Instructions to follow - Among the entries below, find the lines that hold the word "readError" and report them.

Records from a dataset
+ + + + +
-- ==== Sys2Proof/Laws/StableMembers.lean ====
section
/-! SUPPORT. What the record updates and register writes of the model keep, every operation of Machine/Members.lean keeps (`Stable`). -/

namespace Sys2Proof.Machine

open Sys2Proof

theorem issueLabel_stable {P : State → Prop} (H : Stable P) {s : State} (h : P s) (n : Nat) (d : Drive) (kind : LabelKind) (back : Bool) : P (State.issueLabel s n d kind back) := by
  unfold State.issueLabel
  try dsimp only
  repeat' (with_reducible (first | intro _ | ((conv => arg 1; arg 27); apply H.upd) | assumption | apply driveOut_stable H | apply modDrive_stable H | apply ite_stable P | dsimp only | split))

theorem writeLabel_stable {P : State → Prop} (H : Stable P) {s : State} (h : P s) (n : Nat) (kind : LabelKind) : P (State.writeLabel s n kind) := by
  unfold State.writeLabel
  try dsimp only
  repeat' (with_reducible (first | intro _ | ((conv => arg 1; arg 27); apply H.upd) | assumption | apply modDrive_stable H | apply wake_stable H | apply issueLabel_stable H | apply ite_stable P | dsimp only | split))

theorem newDescriptor_stable {P : State → Prop} (H : Stable P) {s : State} (h : P s) (p : Nat) : P (State.newDescriptor s p) := by
  unfold State.newDescriptor
  try dsimp only
  repeat' (with_reducible (first | intro _ | ((conv => arg 1; arg 27); apply H.upd) | assumption | apply modPool_stable H | apply each_stable H | apply writeLabel_stable H | apply ite_stable P | apply each_stable P | dsimp only | split))

theorem joinPool_stable {P : State → Prop} (H : Stable P) {s : State} (h : P s) (n : Nat) (p : Nat) : P (State.joinPool s n p) := by
  unfold State.joinPool
  try dsimp only
  repeat' (with_reducible (first | intro _ | ((conv => arg 1; arg 27); apply H.upd) | assumption | apply modDrive_stable H | apply modPool_stable H | apply writeLabel_stable H | apply wake_stable H | apply ite_stable P | dsimp only | split))

theorem assignSubst_stable {P : State → Prop} (H : Stable P) {s : State} (h : P s) (i : Nat) (q : Nat) (d : Nat) (f : Nat) : P (State.assignSubst s i q d f) := by
  unfold State.assignSubst
  try dsimp only
  repeat' (with_reducible (first | intro _ | ((conv => arg 1; arg 27); apply H.upd) | assumption | apply joinPool_stable H | apply drained_stable H | apply each_stable H | apply setBand_stable H | apply substitute_stable H | apply modSet_stable H | apply ite_stable P | apply each_stable P | dsimp only | split))

theorem assignAll_stable {P : State → Prop} (H : Stable P) {s : State} (h : P s) (allow : Nat → Bool) : P (State.assignAll s allow) := by
  unfold State.assignAll
  try dsimp only
  repeat' (with_reducible (first | intro _ | ((conv => arg 1; arg 27); apply H.upd) | assumption | apply each_stable H | apply assignSubst_stable H | apply each_stable P | dsimp only | split))

theorem sendClaim_stable {P : State → Prop} (H : Stable P) {s : State} (h : P s) (pool : Nat) (slots : List Nat) (cmd : Nat) : P (State.sendClaim s pool slots cmd) := by
  unfold State.sendClaim
  try dsimp only
  repeat' (with_reducible (first | intro _ | ((conv => arg 1; arg 27); apply H.upd) | assumption | apply sendFrame_stable H | dsimp only))

theorem substitute_stable {P : State → Prop} (H : Stable P) {s : State} (h : P s)  : P (State.substitute s) := by
  unfold State.substitute
  try dsimp only
  repeat' (with_reducible (first | intro _ | assumption | apply assignAll_stable H | apply sendClaim_stable H | apply ite_stable P | dsimp only | split))

theorem briefJournal_stable {P : State → Prop} (H : Stable P) {s : State} (h : P s) (p : Nat) (d : Nat) : P (State.briefJournal s p d) := by
  unfold State.briefJournal
  try dsimp only
  repeat' (with_reducible (first | intro _ | ((conv => arg 1; arg 27); apply H.upd) | assumption | apply modPool_stable H | apply wake_stable H | apply appendLog_stable H | apply ite_stable P | dsimp only | split))

theorem replaceJournal_stable {P : State → Prop} (H : Stable P) {s : State} (h : P s) (p : Nat) (n : Nat) : P (State.replaceJournal s p n) := by
  unfold State.replaceJournal
  try dsimp only
  repeat' (with_reducible (first | intro _ | ((conv => arg 1; arg 27); apply H.upd) | assumption | apply journal_stable H | apply modPool_stable H | apply briefJournal_stable H | apply newDescriptor_stable H | apply ite_stable P | dsimp only | split))

theorem breakStripe_stable {P : State → Prop} (H : Stable P) {s : State} (h : P s) (p : Nat) (n : Nat) (cause : Nat) : P (State.breakStripe s p n cause) := by
  unfold State.breakStripe
  try dsimp only
  repeat' (with_reducible (first | intro _ | ((conv => arg 1; arg 27); apply H.upd) | assumption | apply modStripe_stable H | apply delta_stable H | apply addLoss_stable H | apply each_stable H | apply raise_stable H | apply gradePool_stable H | apply ite_stable P | apply each_stable P | dsimp only | split))

theorem checkBroken_stable {P : State → Prop} (H : Stable P) {s : State} (h : P s) (p : Nat) (n : Nat) (cause : Nat) : P (State.checkBroken s p n cause) := by
  unfold State.checkBroken
  try dsimp only
  repeat' (with_reducible (first | intro _ | ((conv => arg 1; arg 27); apply H.upd) | assumption | apply modStripe_stable H | apply modPool_stable H | apply delta_stable H | apply bump_stable H | apply breakStripe_stable H | apply ite_stable P | dsimp only | split))

theorem afterLoss_stable {P : State → Prop} (H : Stable P) {s : State} (h : P s) (i : Nat) (cause : Nat) : P (State.afterLoss s i cause) := by
  unfold State.afterLoss
  try dsimp only
  repeat' (with_reducible (first | intro _ | ((conv => arg 1; arg 27); apply H.upd) | assumption | apply each_stable H | apply modStripe_stable H | apply checkBroken_stable H | apply modPool_stable H | apply ite_stable P | apply each_stable P | dsimp only | split))

theorem settleSealed_stable {P : State → Prop} (H : Stable P) {s : State} (h : P s) (i : Nat) : P (State.settleSealed s i) := by
  unfold State.settleSealed
  try dsimp only
  repeat' (with_reducible (first | intro _ | assumption | apply each_stable H | apply writeDone_stable H | apply ite_stable P | apply each_stable P | dsimp only | split))

theorem degradeSet_stable {P : State → Prop} (H : Stable P) {s : State} (h : P s) (i : Nat) (q : Nat) : P (State.degradeSet s i q) := by
  unfold State.degradeSet
  try dsimp only
  repeat' (with_reducible (first | intro _ | ((conv => arg 1; arg 27); apply H.upd) | assumption | apply modSet_stable H | apply ite_stable P | dsimp only | split))

theorem failMember_stable {P : State → Prop} (H : Stable P) {s : State} (h : P s) (n : Nat) (cause : Nat) : P (State.failMember s n cause) := by
  unfold State.failMember
  try dsimp only
  repeat' (with_reducible (first | intro _ | ((conv => arg 1; arg 27); apply H.upd) | assumption | apply modDrive_stable H | apply each_stable H | apply degradeSet_stable H | apply raise_stable H | apply afterLoss_stable H | apply settleSealed_stable H | apply replaceJournal_stable H | apply substitute_stable H | apply newDescriptor_stable H | apply gradePool_stable H | apply each_stable P | dsimp only | split))

theorem suspectMember_stable {P : State → Prop} (H : Stable P) {s : State} (h : P s) (n : Nat) (cause : Nat) : P (State.suspectMember s n cause) := by
  unfold State.suspectMember
  try dsimp only
  repeat' (with_reducible (first | intro _ | ((conv => arg 1; arg 27); apply H.upd) | assumption | apply modDrive_stable H | apply newDescriptor_stable H | apply ite_stable P | dsimp only | split))

theorem judge_stable {P : State → Prop} (H : Stable P) {s : State} (h : P s) (n : Nat) (count : Nat) (suspectAt : Nat) (failAt : Nat) (cause : Nat) : P (State.judge s n count suspectAt failAt cause) := by
  unfold State.judge
  try dsimp only
  repeat' (with_reducible (first | intro _ | assumption | apply failMember_stable H | apply suspectMember_stable H | apply ite_stable P | split))

theorem readError_stable {P : State → Prop} (H : Stable P) {s : State} (h : P s) (n : Nat) : P (State.readError s n) := by
  unfold State.readError
  try dsimp only
  repeat' (with_reducible (first | intro _ | ((conv => arg 1; arg 27); apply H.upd) | assumption | apply modDrive_stable H | apply judge_stable H | dsimp only | split))

theorem badBandCount_stable {P : State → Prop} (H : Stable P) {s : State} (h : P s) (n : Nat) : P (State.badBandCount s n) := by
  unfold State.badBandCount
  try dsimp only
  repeat' (with_reducible (first | intro _ | ((conv => arg 1; arg 27); apply H.upd) | assumption | apply modDrive_stable H | apply judge_stable H | dsimp only | split))

theorem moveSealed_stable {P : State → Prop} (H : Stable P) {s : State} (h : P s) (p : Nat) (n : Nat) : P (State.moveSealed s p n) := by
  unfold State.moveSealed
  try dsimp only
  repeat' (with_reducible (first | intro _ | ((conv => arg 1; arg 27); apply H.upd) | assumption | apply modStripe_stable H | apply delta_stable H | apply issueWrites_stable H | refine takeOffset_stable_of H (by assumption) ?_ | dsimp only | split))

theorem relocate_stable {P : State → Prop} (H : Stable P) {s : State} (h : P s) (p : Nat) (n : Nat) : P (State.relocate s p n) := by
  unfold State.relocate
  try dsimp only
  repeat' (with_reducible (first | intro _ | ((conv => arg 1; arg 27); apply H.upd) | assumption | apply modStripe_stable H | apply each_stable H | apply driveOut_stable H | apply ite_stable P | apply each_stable P | refine takeOffset_stable_of H (by assumption) ?_ | dsimp only | split))

theorem repairChunk_stable {P : State → Prop} (H : Stable P) {s : State} (h : P s) (p : Nat) (n : Nat) (q : Nat) : P (State.repairChunk s p n q) := by
  unfold State.repairChunk
  try dsimp only
  repeat' (with_reducible (first | intro _ | ((conv => arg 1; arg 27); apply H.upd) | assumption | apply relocate_stable H | apply driveOut_stable H | apply modStripe_stable H | apply bump_stable H | apply modDrive_stable H | apply raise_stable H | apply delta_stable H | apply ite_stable P | dsimp only | split))

theorem chunkBad_stable {P : State → Prop} (H : Stable P) {s : State} (h : P s) (p : Nat) (n : Nat) (q : Nat) (cause : Nat) : P (State.chunkBad s p n q cause) := by
  unfold State.chunkBad
  try dsimp only
  repeat' (with_reducible (first | intro _ | ((conv => arg 1; arg 27); apply H.upd) | assumption | apply modStripe_stable H | apply checkBroken_stable H | apply repairChunk_stable H | apply ite_stable P | dsimp only | split))

theorem switchPlace_stable {P : State → Prop} (H : Stable P) {s : State} (h : P s) (p : Nat) (n : Nat) : P (State.switchPlace s p n) := by
  unfold State.switchPlace
  try dsimp only
  repeat' (with_reducible (first | intro _ | ((conv => arg 1; arg 27); apply H.upd) | assumption | apply setStripe_stable H | apply delta_stable H | apply bump_stable H | apply modPool_stable H | apply drainIfDead_stable H | apply modStripe_stable H | apply ite_stable P | dsimp only | split))

end Sys2Proof.Machine
end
+ + + + +
Result below -
theorem readError_stable {P : State → Prop} (H : Stable P) {s : State} (h : P s) (n : Nat) : P (State.readError s n) := by
  unfold State.readError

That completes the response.